Miscellany

Bataclan_theater,_Paris_3_April_2009

Finding myself dull …

I think it must have been Arthur Conan Doyle. Just possibly HG Wells, but my money is on a Sherlock Holmes story, which probably thus make them words of John Watson. I don’t precisely remember, nor do I remember what the protagonist did to remedy his malaise, but the simple phrase stuck, and occasionally it seems so very apposite. I have looked, these last few days, and found myself dull.

Remedy, remedy. A friend, who has presumably never looked up this site, has suggested that I might blog. Which, of course, I do, albeit in a slightly unusual form and for a specific audience. But he, I take it, means something different – write something, anything, a little each day for one’s own benefit and no other’s. “It will probably not be very good at the start,” he says, not, I understand, meaning any slight on my own prose but rather quoting from some exhortatory exordium, “but the purpose is to focus the thoughts.”

And so, that tingling sensation you can feel right now in the centre of your forehead is the burning power of my thoughts, focussed as through a magnifying glass. Or an incipient headache. Or both, perhaps.

This being the week it has been, of course, the thoughts are mostly those of anger. Not at the events in Paris, horrible though they have been. A Franco-Belgian criminal gang committed an outrage, killing a number of people – about as many as die every week on French roads. The security services responded promptly, efficiently and effectively. The perpetrators appear largely to be either dead or in custody, though no doubt associates and accomplices remain objects of pursuit. Vile deeds, then, but hardly, in this day and age, shocking, to anyone not directly affected. Not unique, even that week.

No, the anger comes not at the events in Paris, horrible as they are, but at the responses, mostly by governments and the media corporations they serve. The “leaders” in the US who are shrilly insisting that no Syrian refugees will find a home in their states. Australia’s “Christian” Treasurer advising that those accepted here will be “Christians”. He gets the scare quotes, of course, because it is hard to think of a sentiment less worthy of the man whose name the faith the Treasurer professes bears than that we should discriminate in that fashion. They get the quotes because unless the Treasurer has been vouchsafed by God with the power to see into a person’s soul I stagger to think how he will perform the requisite sorting.

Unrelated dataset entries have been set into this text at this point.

/-! ### What an instruction does to the control state -/

/-- What instruction `i`, executed in `s`, did to PC, the call stack, RUN and the fault record in answering `t`. -/
inductive ControlEffect (i : Instr) (s t : State) : Prop
  /-- It took a fault (R211). -/
  | raised (code : FaultCode) (info : Word) (ht : t = s.raise code info)
  /-- Fx0A found no key pressed (R193). -/
  | held (x : Reg) (hi : i = .ldVxK x) (ht : t = s.setRun .waitKey)
  /-- 00EE popped a live entry (R130). -/
  | returned (hi : i = .ret) (hlt : s.sp.toNat - 1 < 16) (hpos : s.sp ≠ 0) (ht : t = (s.jump s.stack[s.sp.toNat - 1]).pop)
  /-- 2nnn pushed the address after it (R133). -/
  | called (nnn : Addr) (hi : i = .call nnn) (hlt : s.sp.toNat < 16) (ht : t = (s.push (s.pc + 2) hlt).jump (addrOperand nnn))
  /-- A jump, to at most 0xFFF + 0xFF (R131, R132, R134). -/
  | jumped (target : Word) (hi : ∀ x, i ≠ .ldVxK x) (htarget : target.toNat ≤ 0x10FE) (ht : t = s.jump target)
  /-- It advanced, a skip by four (R113, R144); only Fx0A writes RUN. -/
  | advanced (hpc : t.pc = s.pc + 2 ∨ t.pc = s.pc + 2 + 2) (hsp : t.sp = s.sp) (hstack : t.stack = s.stack)
      (hfault : t.fault = s.fault) (hrun : t.run = .running ∨ (∀ x, i ≠ .ldVxK x) ∧ t.run = s.run)

theorem toNat_addrOperand_le (nnn : Addr) : (addrOperand nnn).toNat ≤ 0xFFF := by
  have := nnn.isLt
  rw [toNat_addrOperand]
  omega

/-- Bnnn goes no further than 0xFFF + 0xFF: the sum does not wrap (R25, R134). -/
theorem toNat_jpV0_target_le (nnn : Addr) (b : Byte) : (addrOperand nnn + zext16 b).toNat ≤ 0x10FE := by
  have := toNat_addrOperand_le nnn
  have := b.isLt
  rw [BitVec.toNat_add, toNat_zext16]
  omega

theorem skipIf_pc_cases (s : State) (c : Bool) : (s.skipIf c).pc = s.pc + 2 ∨ (s.skipIf c).pc = s.pc + 2 + 2 := by
  cases c
  · exact .inl rfl
  · exact .inr rfl

/-- An instruction that ends with the automatic advance after writing none of the control state. -/
theorem controlEffect_advance {i : Instr} {s e : State} (hi : ∀ x, i ≠ .ldVxK x)
    (he : e.pc = s.pc ∧ e.sp = s.sp ∧ e.stack = s.stack ∧ e.fault = s.fault ∧ e.run = s.run) : ControlEffect i s e.advance := by
  obtain ⟨hpc, hsp, hstack, hfault, hrun⟩ := he
  exact .advanced (.inl (by rw [advance_pc, hpc])) hsp hstack hfault (.inr ⟨hi, hrun⟩)

/-- The inversion of `exec` for the control state. -/
theorem exec_controlEffect {i : Instr} {s t : State} (h : exec i s = .next t) : ControlEffect i s t := by
  cases i with
  | ret =>
    obtain rfl | ⟨hlt, hpos, rfl⟩ := exec_ret_next h
    · exact .raised _ _ rfl
    · exact .returned rfl hlt hpos rfl
  | call nnn =>
    obtain rfl | ⟨hlt, rfl⟩ := exec_call_next h
    · exact .raised _ _ rfl
    · exact .called nnn rfl hlt rfl
  | sys nnn | jp nnn =>
    cases h
    exact .jumped _ nofun (Nat.le_trans (toNat_addrOperand_le nnn) (by decide)) rfl
  | jpV0 nnn =>
    cases h
    exact .jumped _ nofun (toNat_jpV0_target_le nnn _) rfl
  | ldVxK x =>
    obtain rfl | rfl := exec_ldVxK_next h
    · exact .held x rfl rfl
    · exact .advanced (.inl rfl) rfl rfl rfl (.inl rfl)
  | skp | sknp =>
    obtain ⟨_, rfl⟩ | ⟨_, rfl⟩ := (checkKey_cases ..).1 h
    · exact .advanced (skipIf_pc_cases ..) rfl rfl rfl (.inr ⟨nofun, rfl⟩)
    · exact .raised _ _ rfl
  | drw | ldBVx | ldMemVx | ldVxMem =>
    obtain ⟨_, rfl⟩ | ⟨_, rfl⟩ := (checkRange_cases ..).1 h
    · exact controlEffect_advance nofun (by simp)
    · exact .raised _ _ rfl
  | seImm | sneImm | seReg | sneReg =>
    cases h
    exact .advanced (skipIf_pc_cases ..) rfl rfl rfl (.inr ⟨nofun, rfl⟩)
  | cls | ldImm | addImm | ldReg | orReg | andReg | xorReg | addReg | sub | shr | subn | shl | ldI | rnd | ldVxDT | ldDTVx | ldSTVx
  | addIVx | ldFVx =>
    cases h
    exact controlEffect_advance nofun (by simp)

/-! ### The control invariant (R25, R27, R28) -/

/-- The invariant speaks of PC, SP and the stack alone. -/
theorem controlInv_of_same {s t : State} (hs : ControlInv s) (hpc : t.pc = s.pc) (hsp : t.sp = s.sp) (hstack : t.stack = s.stack) :
    ControlInv t := by
  unfold ControlInv
  rw [hpc, hsp, hstack]
  exact hs

/-- Popping a live entry goes where that entry says, and leaves one entry less. -/
theorem controlInv_pop {s : State} (hs : ControlInv s) (hlt : s.sp.toNat - 1 < 16) (hpos : s.sp ≠ 0) :
    ControlInv (s.jump s.stack[s.sp.toNat - 1]).pop := by
  obtain ⟨hsp, hlive, -⟩ := hs
  have hne : s.sp.toNat ≠ 0 := fun h => hpos (BitVec.eq_of_toNat_eq h)
  have hpop : (s.sp - 1).toNat = s.sp.toNat - 1 := by
    bv_omega
  have htop := hlive (s.sp.toNat - 1) hlt (by omega)
  refine ⟨?_, fun k hk hklt => hlive k hk ?_, ?_⟩
  · simp only [pop_sp, jump_sp, hpop]
    omega
  · simp only [pop_sp, jump_sp, hpop] at hklt
    omega
  · simp only [pop_pc, jump_pc]
    omega

/-- Pushing the address after an instruction fetched from memory, and jumping within the bound. -/
theorem controlInv_push {s : State} (hs : ControlInv s) (hlt : s.sp.toNat < 16) (hpc : s.pc.toNat < 0x1000)
    (heven : s.pc.toNat % 2 = 0) {target : Word} (htarget : target.toNat ≤ 0x10FE) :
    ControlInv ((s.push (s.pc + 2) hlt).jump target) := by
  obtain ⟨-, hlive, -⟩ := hs
  have hpush : (s.sp + 1).toNat = s.sp.toNat + 1 := by
    bv_omega
  have hnext : (s.pc + 2).toNat = s.pc.toNat + 2 := by
    bv_omega
  refine ⟨?_, fun k hk hklt => ?_, htarget⟩
  · simp only [jump_sp, push_sp, hpush]
    omega
  · simp only [jump_sp, push_sp, hpush] at hklt
    simp only [jump_stack, push_stack, Vector.getElem_set]
    split_ifs with hnew
    · omega
    · exact hlive k hk (by omega)

/-- From an even address of memory every instruction keeps the control invariant. -/
theorem exec_keeps_controlInv {i : Instr} {s t : State} (hs : ControlInv s) (hpc : s.pc.toNat < 0x1000) (heven : s.pc.toNat % 2 = 0)
    (h : exec i s = .next t) : ControlInv t := by
  cases exec_controlEffect h with
  | raised _ _ ht | held _ _ ht =>
    subst ht
    exact controlInv_of_same hs rfl rfl rfl
  | returned _ hlt hpos ht =>
    subst ht
    exact controlInv_pop hs hlt hpos
  | called nnn _ hlt ht =>
    subst ht
    exact controlInv_push hs hlt hpc heven (Nat.le_trans (toNat_addrOperand_le nnn) (by decide))
  | jumped _ _ htarget ht =>
    obtain ⟨hsp, hlive, -⟩ := hs
    subst ht
    exact ⟨hsp, hlive, htarget⟩
  | advanced hpc' hsp' hstack' =>
    obtain ⟨hsp, hlive, -⟩ := hs
    have hbound : t.pc.toNat ≤ 0x10FE := by
      rcases hpc' with hpc' | hpc' <;> rw [hpc'] <;> bv_omega
    unfold ControlInv
    rw [hsp', hstack']
    exact ⟨hsp, hlive, hbound⟩

/-- Bit 0 of an address says whether it is odd. -/
theorem even_of_getLsbD_zero {w : Word} (h : w.getLsbD 0 = false) : w.toNat % 2 = 0 := by
  simpa [BitVec.getLsbD, Nat.testBit_zero] using h

theorem cycle_keeps_controlInv {s t : State} (hs : ControlInv s) (h : cycle s = .next t) : ControlInv t := by
  rcases cycle_cases s with ⟨_, hc⟩ | ⟨_, _, hc⟩ | ⟨_, _, _, hc⟩ | ⟨_, _, _, _, hc⟩ | ⟨_, _, hpc, hbit, hc⟩ <;>
    rw [hc] at h
  · cases h
    exact hs
  · cases h
    exact controlInv_of_same hs rfl rfl rfl
  · cases h
    exact controlInv_of_same hs rfl rfl rfl
  · cases h
    exact controlInv_of_same hs rfl rfl rfl
  · rcases runAtPC_cases s with ⟨i, _, hi⟩ | ⟨_, hi⟩ <;> rw [hi] at h
    · exact exec_keeps_controlInv hs hpc (even_of_getLsbD_zero hbit) h
    · cases h
      exact controlInv_of_same hs rfl rfl rfl
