/-- The setting of the fire latch fires every watch, in ascending slot order (R173). -/
def Part.fireWatches (p : Part) : Part := (List.finRange 8).foldl Part.fireWatch p

/-! ## Acting in an order (log 6) -/

/-- Let blocks act one after another. -/
def Part.inOrder (p : Part) (blocks : List Block) (act : Block → Part → Part) : Part := blocks.foldl (fun q b => act b q) p

end Sys2Proof.Machine
end

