/-! ## Reports and outcomes -/

/-- Record an outcome in a report (R101). -/
def SweepReport.record (r : SweepReport) (d : DoorNo) (o : SweepOutcome) (step : Option Nat) (attempt : Nat) : SweepReport :=
  let q := { r with counts := r.counts.set o.place (raiseTo 65535 r.counts[o.place]) }
  if o.failure then
    if r.failures.length < Config.failurePlaces then
      { q with failures := r.failures ++ [{ door := d, outcome := o, step := step, attempt := attempt }] }
    else { q with overflow := raiseTo 255 r.overflow }
  else q

/-- A report cleared and opened at a sweep's start (R100). -/
def SweepReport.opened (number : Option Nat) (plan : Option PlanNo) (minute : Option Nat) : SweepReport where
  number := number
  plan := plan
  startMinute := minute
  endMinute := none
  status := .inProgress
  counts := Vector.replicate 11 0
  failures := []
  overflow := 0
  suspension := none

/-- Change the report of a sweep's kind. -/
def Part.editReport (p : Part) (k : SweepKind) (f : SweepReport → SweepReport) : Part :=
  match k with
  | .plan _ _ _ => { p with engine := { p.engine with planReport := p.engine.planReport.map f } }
  | .catchUp => { p with engine := { p.engine with catchUpReport := p.engine.catchUpReport.map f } }

/-- Change the sweep context, where there is one. -/
def Part.editCtx (p : Part) (f : SweepContext → SweepContext) : Part := p.setCtx (p.engine.ctx.map f)

/-- Change the record of a begun step. -/
def SweepContext.editRecord (c : SweepContext) (k : Nat) (f : StepRecord → StepRecord) : SweepContext :=
  { c with records := c.records.map fun r => if r.index = k then f r else r }

/-- The step of a plan as the active bank holds it (R57). -/
def Part.activeStep (p : Part) (plan : PlanNo) (k : Nat) : Option PlanStep := p.banks.active[plan][k]?

/-- The suspension test (R88) on an outcome of a step of a plan sweep. -/
def Part.suspendTest (p : Part) (c : SweepContext) (plan : PlanNo) (number : Nat) (d : DoorNo) (o : SweepOutcome) (k : Nat) :
    Part :=
  if c.phase = .running ∧ o.unclean ∧ ((p.activeStep plan k).any fun s => s.strict) then
    ((p.editCtx fun c =>
      { c with phase := .suspended, suspension := some (d, k), suspendTimer := some (p.now + Config.suspendInterval) }).editReport
      c.kind fun r => { r with suspension := some (d, k) }).raise (.sweepSuspended number k d o)
  else p

/-- Record a door's outcome (R78): in its image, in the report and, for a plan sweep, in its step's record, with the suspension
test. The entry is freed by `endEntry`; the admission attempt is `engineRun`'s. -/
def Part.record (p : Part) (d : DoorNo) (o : SweepOutcome) (step : Option Nat) (attempt : Nat) : Part :=
  match p.engine.ctx with
  | none => p
  | some c =>
    let q := (p.setImage d { p.image d with lastOutcome := some o }).editReport c.kind fun r => r.record d o step attempt
    match c.kind, step with
    | .plan plan number _, some k =>
      (q.editCtx fun c =>
        c.editRecord k fun r =>
          { r with ended := r.ended + 1, unclean := if o.unclean then (d, (p.config d).group) :: r.unclean else r.unclean }).suspendTest
        c plan number d o k
    | _, _ => q

/-- Whether a step record is complete and nothing holds it (R79, R89, R93). -/
def SweepContext.completes (c : SweepContext) (r : StepRecord) : Bool :=
  r.admissionDone && r.ended = r.handled && !(c.suspension.any fun x => x.2 = r.index) && !(c.redo.any fun x => x.2 = r.index)

/-- Write a step's group results from its record (R23, R79). -/
def Part.writeResults (p : Part) (s : PlanStep) (number : Nat) (r : StepRecord) : Part :=
  s.groups.foldl
    (fun q g =>
      q.setGroup g
        { q.group g with
          lastResult := if r.unclean.any fun x => x.2 = g then .partly else .clean
          resultSweep := some number }) p

/-- A step completes (R79). -/
def Part.completeStep (p : Part) (plan : PlanNo) (number : Nat) (r : StepRecord) : Part :=
  let q :=
    match p.activeStep plan r.index with
    | some s => p.writeResults s number r
    | none => p
  q.editCtx fun c => { c with records := c.records.filter fun x => x.index ≠ r.index }

/-- The completion test of R79: every step whose record is complete completes, in step order. Made at each outcome, so that steps
complete in the order in which their last doors end. -/
def Part.completeSteps (p : Part) : Part :=
  match p.engine.ctx with
  | none => p
  | some c =>
    match c.kind with
    | .catchUp => p
    | .plan plan number _ => (c.records.filter c.completes).foldl (fun q r => q.completeStep plan number r) p

/-- End an entry's work with an outcome (R78): record it, withdraw from what is outstanding (R67), free the entry, test its step for
completion (R79). -/
def Part.endEntry (p : Part) (n : EntryNo) (o : SweepOutcome) : Part :=
  match p.entry n with
  | none => p
  | some e =>
    let q := p.record e.door o e.step e.attempt
    ((q.withdraw (q.lineOf e.door) (.entry n)).setEntry n none).completeSteps

/-! ## The stages of an entry (3.5 to 3.7) -/

/-- What a stage leads to: the part, and the outcome the entry is then given, if any. -/
abbrev StageResult := Part × Option SweepOutcome

/-- An entry submits a request (R67); a refusal with LINE_DOWN gives outcome LINE_DOWN. -/
def Part.entrySubmit (p : Part) (n : EntryNo) (e : WorkEntry) (cmd : LineCmd) : StageResult :=
  let r := (p.setEntry n (some { e with outstanding := .request, deadline := none })).submit cmd e.door (.entry n)
  (r.1, if r.2 then none else some .lineDown)

/-- Entering THROW (R71). -/
def Part.enterThrow (p : Part) (n : EntryNo) (e : WorkEntry) : StageResult :=
  p.entrySubmit n { e with stage := .throwing } .driveThrow

/-- Entering RETRACT (R74). -/
def Part.enterRetract (p : Part) (n : EntryNo) (e : WorkEntry) : StageResult :=
  p.entrySubmit n { e with stage := .retract } .driveRetract

/-- The close evaluation (R69, R70; log 23). A waiting entry keeps its deadline; one that begins to wait sets a fresh one. -/
def Part.closeEvaluation (p : Part) (n : EntryNo) (e : WorkEntry) : StageResult :=
  let m := p.image e.door
  let here := { e with stage := .close }
  if e.outstanding = .motion ∨ e.outstanding = .carriedMotion then
    (p.setEntry n (some { here with outstanding := .carriedMotion, deadline := none }), none)
  else if m.bolt = .thrown ∧ m.position ≠ .closed then p.entrySubmit n here .driveRetract
  else if m.holder = .holding then p.entrySubmit n here .holderRelease
  else if m.position = .closed then p.enterThrow n here
  else
    let wait := e.deadline.getD (p.now + (p.config e.door).closeWait * Config.secondTicks)
    (p.setEntry n (some { here with outstanding := .nothing, deadline := some wait }), none)

/-- What follows CHECK: CLOSE for SECURE, RETRACT for RELEASE (R68). -/
def Part.afterCheck (p : Part) (n : EntryNo) (e : WorkEntry) : StageResult :=
  match e.action with
  | .secure => p.closeEvaluation n { e with outstanding := .nothing }
  | .release => p.enterRetract n { e with outstanding := .nothing }

/-- CHECK (R68). -/
def Part.check (p : Part) (n : EntryNo) (e : WorkEntry) : StageResult :=
  match (p.image e.door).settled with
  | .current => p.afterCheck n e
  | .absent => p.entrySubmit n e .pollNow
  | .suspect => p.entrySubmit n e .pollNow

/-- Admit a door into the work set (R64, R66, R122) and begin CHECK. -/
def Part.enlist (p : Part) (n : EntryNo) (d : DoorNo) (step : Option Nat) (action : Action) (retries : Nat) : Part :=
  let e : WorkEntry :=
    { door := d, step := step, action := action, retries := retries, stage := .check, attempt := 0, deadline := none,
      outstanding := .nothing, finalRetract := false, aborting := false }
  let r := ((p.removeCatchUp d).setEntry n (some e)).check n e
  match r.2 with
  | some o => r.1.endEntry n o
  | none => r.1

And why the Treasurer, for Christ’s sake? Presumably because the Immigration Minister is a national embarrassment, cringe-making every time he opens the blow hole in the top of this head to spray us with his opinions.

Focussed thoughts, indeed. I was probably better off without them. Now, am I supposed to re-read this bile and edit it, or just dump it in public and watch it attract flies? Fuck it, why not? Why should politicians, ex-politicians, media commentators, “journalists” and the whole stinking mess have a monopoly on being frothingly, savagely unpleasant in public?